**INSTRUCTIONS TO FOLLOW:** First find the line with "s = .next s)" in the entries below, then set down exactly every line through the line with "exec .tapReset s", that line included.

--- ENTRIES SUPPLIED ---

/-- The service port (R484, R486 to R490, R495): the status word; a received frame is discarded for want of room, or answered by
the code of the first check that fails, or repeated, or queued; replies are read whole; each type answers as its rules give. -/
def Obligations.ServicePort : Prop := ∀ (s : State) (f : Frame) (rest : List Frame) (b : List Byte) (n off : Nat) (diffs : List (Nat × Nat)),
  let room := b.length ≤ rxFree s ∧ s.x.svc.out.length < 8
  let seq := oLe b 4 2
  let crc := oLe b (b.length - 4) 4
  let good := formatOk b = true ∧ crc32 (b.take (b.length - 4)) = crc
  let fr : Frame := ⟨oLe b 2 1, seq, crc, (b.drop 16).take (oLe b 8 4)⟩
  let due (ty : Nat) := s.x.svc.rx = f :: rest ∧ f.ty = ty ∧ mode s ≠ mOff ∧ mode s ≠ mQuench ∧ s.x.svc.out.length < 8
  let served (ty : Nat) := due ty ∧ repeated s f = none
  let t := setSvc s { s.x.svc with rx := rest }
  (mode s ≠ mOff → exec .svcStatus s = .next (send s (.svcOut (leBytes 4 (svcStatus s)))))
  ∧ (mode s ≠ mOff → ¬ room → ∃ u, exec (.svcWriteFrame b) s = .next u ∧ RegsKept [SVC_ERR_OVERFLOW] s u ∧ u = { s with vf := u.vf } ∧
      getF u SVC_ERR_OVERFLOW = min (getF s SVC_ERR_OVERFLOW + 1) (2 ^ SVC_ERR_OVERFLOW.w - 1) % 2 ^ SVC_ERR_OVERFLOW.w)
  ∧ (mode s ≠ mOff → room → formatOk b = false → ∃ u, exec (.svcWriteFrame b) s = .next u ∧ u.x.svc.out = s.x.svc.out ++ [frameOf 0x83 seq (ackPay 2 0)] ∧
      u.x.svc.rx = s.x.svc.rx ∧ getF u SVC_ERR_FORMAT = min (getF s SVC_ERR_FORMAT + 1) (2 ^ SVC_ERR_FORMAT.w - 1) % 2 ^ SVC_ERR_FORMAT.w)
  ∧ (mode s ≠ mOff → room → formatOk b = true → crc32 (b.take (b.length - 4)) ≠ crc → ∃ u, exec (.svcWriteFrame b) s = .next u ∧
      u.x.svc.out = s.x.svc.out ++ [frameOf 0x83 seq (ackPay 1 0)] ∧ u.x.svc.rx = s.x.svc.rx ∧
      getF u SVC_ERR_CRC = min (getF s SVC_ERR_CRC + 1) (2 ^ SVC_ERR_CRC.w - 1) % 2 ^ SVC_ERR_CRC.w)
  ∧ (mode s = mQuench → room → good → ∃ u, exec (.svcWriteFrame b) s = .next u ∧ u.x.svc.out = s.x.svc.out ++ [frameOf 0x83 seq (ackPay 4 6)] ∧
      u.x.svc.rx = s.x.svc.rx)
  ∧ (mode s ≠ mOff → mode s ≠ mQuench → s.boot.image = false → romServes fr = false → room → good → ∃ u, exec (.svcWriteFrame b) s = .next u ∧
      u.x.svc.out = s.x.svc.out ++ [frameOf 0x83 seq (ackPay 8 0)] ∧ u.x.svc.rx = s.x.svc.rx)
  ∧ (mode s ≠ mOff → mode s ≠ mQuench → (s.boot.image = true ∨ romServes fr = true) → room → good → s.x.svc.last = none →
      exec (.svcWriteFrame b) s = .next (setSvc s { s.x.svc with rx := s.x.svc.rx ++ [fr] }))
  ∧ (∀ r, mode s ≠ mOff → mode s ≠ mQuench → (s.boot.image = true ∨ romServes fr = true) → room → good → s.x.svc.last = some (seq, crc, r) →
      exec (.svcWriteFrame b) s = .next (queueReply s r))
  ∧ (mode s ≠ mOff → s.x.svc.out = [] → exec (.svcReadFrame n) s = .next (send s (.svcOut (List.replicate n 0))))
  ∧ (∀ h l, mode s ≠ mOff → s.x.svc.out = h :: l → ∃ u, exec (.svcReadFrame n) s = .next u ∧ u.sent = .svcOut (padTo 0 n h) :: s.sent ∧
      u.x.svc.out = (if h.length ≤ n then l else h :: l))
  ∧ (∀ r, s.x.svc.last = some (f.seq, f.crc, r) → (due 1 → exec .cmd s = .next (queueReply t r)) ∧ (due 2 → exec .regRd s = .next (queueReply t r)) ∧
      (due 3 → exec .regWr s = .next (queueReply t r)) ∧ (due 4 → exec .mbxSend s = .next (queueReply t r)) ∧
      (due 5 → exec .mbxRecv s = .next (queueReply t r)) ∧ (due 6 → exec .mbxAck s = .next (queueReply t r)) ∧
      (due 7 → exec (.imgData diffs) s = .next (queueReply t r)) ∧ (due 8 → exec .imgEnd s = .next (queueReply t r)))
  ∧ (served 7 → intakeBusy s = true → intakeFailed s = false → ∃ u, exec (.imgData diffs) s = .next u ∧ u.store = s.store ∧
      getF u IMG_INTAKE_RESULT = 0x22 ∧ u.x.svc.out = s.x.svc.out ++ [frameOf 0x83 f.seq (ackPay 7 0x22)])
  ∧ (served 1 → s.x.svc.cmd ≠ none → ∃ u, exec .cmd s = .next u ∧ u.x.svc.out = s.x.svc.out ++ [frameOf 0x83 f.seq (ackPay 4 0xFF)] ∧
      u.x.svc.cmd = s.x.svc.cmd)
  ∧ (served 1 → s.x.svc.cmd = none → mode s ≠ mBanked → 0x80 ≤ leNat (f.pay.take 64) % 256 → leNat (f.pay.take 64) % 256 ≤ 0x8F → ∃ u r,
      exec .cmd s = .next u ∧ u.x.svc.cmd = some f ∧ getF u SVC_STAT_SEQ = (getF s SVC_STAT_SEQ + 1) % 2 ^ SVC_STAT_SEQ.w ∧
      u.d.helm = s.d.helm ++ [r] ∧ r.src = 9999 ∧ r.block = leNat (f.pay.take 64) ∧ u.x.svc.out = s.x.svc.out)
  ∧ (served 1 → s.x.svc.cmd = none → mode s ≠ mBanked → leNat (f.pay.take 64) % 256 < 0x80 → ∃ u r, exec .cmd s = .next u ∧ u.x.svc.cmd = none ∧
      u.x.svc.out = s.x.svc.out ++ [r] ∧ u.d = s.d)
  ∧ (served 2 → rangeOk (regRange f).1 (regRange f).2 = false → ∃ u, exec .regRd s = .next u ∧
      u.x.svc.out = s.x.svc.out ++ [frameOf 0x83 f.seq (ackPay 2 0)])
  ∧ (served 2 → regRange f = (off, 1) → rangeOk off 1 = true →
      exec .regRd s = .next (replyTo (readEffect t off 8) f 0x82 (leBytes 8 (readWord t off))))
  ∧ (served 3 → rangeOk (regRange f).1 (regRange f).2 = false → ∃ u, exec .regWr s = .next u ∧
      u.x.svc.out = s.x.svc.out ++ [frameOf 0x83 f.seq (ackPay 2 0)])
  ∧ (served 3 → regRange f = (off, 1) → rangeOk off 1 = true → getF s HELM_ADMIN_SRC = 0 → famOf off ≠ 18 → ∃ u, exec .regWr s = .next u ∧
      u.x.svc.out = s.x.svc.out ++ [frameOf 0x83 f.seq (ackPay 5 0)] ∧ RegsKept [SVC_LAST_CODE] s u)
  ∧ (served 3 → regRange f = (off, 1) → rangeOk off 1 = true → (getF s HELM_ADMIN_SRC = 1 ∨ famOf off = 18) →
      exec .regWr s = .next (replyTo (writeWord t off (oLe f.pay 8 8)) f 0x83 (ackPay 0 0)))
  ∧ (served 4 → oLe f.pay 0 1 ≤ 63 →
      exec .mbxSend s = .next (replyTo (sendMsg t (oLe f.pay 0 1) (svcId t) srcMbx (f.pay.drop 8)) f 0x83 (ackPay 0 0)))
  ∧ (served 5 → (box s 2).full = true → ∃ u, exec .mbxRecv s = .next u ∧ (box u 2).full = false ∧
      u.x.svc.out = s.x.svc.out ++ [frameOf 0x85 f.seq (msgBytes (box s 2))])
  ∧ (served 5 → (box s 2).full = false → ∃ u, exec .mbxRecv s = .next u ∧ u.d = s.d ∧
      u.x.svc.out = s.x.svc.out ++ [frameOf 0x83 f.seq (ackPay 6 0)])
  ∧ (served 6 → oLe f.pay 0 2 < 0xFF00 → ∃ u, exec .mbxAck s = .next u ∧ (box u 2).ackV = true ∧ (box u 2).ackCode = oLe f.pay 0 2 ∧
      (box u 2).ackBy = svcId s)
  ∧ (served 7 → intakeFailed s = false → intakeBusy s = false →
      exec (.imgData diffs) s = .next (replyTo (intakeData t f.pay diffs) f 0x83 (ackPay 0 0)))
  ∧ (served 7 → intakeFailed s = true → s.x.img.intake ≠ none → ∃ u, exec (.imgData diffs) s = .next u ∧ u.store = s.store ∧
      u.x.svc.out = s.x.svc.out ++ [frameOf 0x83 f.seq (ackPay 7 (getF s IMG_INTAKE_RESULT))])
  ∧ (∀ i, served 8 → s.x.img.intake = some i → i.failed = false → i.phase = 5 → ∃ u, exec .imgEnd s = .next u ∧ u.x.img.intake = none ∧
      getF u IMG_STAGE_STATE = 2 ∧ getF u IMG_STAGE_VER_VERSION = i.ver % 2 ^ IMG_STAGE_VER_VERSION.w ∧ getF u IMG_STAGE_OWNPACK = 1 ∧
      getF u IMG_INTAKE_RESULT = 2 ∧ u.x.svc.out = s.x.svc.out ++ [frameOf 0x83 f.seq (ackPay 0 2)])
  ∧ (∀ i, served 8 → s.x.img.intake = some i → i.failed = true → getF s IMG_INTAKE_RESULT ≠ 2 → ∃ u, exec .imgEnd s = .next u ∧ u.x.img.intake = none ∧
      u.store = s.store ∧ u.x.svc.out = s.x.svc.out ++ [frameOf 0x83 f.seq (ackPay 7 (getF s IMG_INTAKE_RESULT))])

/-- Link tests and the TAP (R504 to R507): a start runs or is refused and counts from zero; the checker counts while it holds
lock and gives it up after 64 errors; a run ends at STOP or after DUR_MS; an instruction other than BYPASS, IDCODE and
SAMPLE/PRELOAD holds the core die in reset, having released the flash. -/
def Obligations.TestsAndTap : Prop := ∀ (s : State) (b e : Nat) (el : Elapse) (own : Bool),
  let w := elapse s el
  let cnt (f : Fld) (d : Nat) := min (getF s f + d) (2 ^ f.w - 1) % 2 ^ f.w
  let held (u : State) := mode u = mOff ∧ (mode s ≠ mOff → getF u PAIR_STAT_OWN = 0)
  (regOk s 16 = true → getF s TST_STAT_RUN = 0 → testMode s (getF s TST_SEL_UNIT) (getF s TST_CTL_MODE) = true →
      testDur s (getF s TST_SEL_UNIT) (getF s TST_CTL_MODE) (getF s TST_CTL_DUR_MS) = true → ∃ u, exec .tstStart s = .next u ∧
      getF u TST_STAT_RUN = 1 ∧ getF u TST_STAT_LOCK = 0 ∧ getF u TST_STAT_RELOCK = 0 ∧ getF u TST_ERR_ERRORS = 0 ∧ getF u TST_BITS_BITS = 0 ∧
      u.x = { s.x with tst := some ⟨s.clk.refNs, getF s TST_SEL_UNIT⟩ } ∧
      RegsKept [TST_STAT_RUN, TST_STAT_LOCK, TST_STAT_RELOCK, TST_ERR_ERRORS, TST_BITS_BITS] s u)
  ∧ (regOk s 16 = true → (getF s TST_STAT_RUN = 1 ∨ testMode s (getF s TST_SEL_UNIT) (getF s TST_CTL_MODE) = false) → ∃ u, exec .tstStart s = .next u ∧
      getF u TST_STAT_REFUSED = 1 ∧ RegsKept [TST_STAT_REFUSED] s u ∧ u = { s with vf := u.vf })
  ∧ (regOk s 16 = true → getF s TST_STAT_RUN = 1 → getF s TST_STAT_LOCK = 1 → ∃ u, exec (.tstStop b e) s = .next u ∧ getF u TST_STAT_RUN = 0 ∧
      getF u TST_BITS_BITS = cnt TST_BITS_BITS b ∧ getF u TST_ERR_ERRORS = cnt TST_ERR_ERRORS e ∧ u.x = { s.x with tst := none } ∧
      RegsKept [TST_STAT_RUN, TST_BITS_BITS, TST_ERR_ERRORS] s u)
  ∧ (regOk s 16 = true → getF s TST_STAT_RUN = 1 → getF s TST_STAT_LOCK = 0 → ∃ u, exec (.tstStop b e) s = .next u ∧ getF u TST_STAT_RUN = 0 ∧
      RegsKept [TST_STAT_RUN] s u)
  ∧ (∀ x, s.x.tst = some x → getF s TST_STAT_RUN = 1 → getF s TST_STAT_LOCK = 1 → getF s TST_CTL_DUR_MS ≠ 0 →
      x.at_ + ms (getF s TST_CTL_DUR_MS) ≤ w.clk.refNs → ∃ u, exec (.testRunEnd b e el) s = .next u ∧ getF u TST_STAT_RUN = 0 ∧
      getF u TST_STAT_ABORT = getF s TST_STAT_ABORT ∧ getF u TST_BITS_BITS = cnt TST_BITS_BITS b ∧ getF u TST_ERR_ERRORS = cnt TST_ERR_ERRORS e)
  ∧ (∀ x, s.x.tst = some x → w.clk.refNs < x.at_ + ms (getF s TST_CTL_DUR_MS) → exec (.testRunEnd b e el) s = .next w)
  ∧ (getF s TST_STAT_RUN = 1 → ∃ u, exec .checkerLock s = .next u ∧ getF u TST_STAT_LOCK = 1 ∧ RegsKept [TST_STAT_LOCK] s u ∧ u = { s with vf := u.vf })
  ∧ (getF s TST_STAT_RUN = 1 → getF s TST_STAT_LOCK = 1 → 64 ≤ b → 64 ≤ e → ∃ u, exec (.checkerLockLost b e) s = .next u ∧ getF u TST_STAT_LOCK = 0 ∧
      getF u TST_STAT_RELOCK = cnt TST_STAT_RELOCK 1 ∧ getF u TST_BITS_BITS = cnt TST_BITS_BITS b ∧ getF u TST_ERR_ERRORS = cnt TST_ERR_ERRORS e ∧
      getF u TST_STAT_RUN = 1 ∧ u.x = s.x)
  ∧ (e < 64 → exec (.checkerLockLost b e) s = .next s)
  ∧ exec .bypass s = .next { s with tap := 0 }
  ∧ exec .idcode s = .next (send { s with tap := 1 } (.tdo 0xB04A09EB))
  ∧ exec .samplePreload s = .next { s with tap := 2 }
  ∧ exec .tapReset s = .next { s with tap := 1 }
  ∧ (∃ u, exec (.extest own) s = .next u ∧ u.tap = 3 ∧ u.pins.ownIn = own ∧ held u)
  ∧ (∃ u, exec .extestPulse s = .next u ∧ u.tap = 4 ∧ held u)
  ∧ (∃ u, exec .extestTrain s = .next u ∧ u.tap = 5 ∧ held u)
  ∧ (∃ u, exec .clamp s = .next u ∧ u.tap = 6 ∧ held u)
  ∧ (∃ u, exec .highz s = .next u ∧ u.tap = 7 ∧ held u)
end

---

**YOUR RESPONSE:**
  ∧ (e < 64 → exec (.checkerLockLost b e) s = .next s)
  ∧ exec .bypass s = .next { s with tap := 0 }
  ∧ exec .idcode s = .next (send { s with tap := 1 } (.tdo 0xB04A09EB))
  ∧ exec .samplePreload s = .next { s with tap := 2 }
  ∧ exec .tapReset s = .next { s with tap := 1 }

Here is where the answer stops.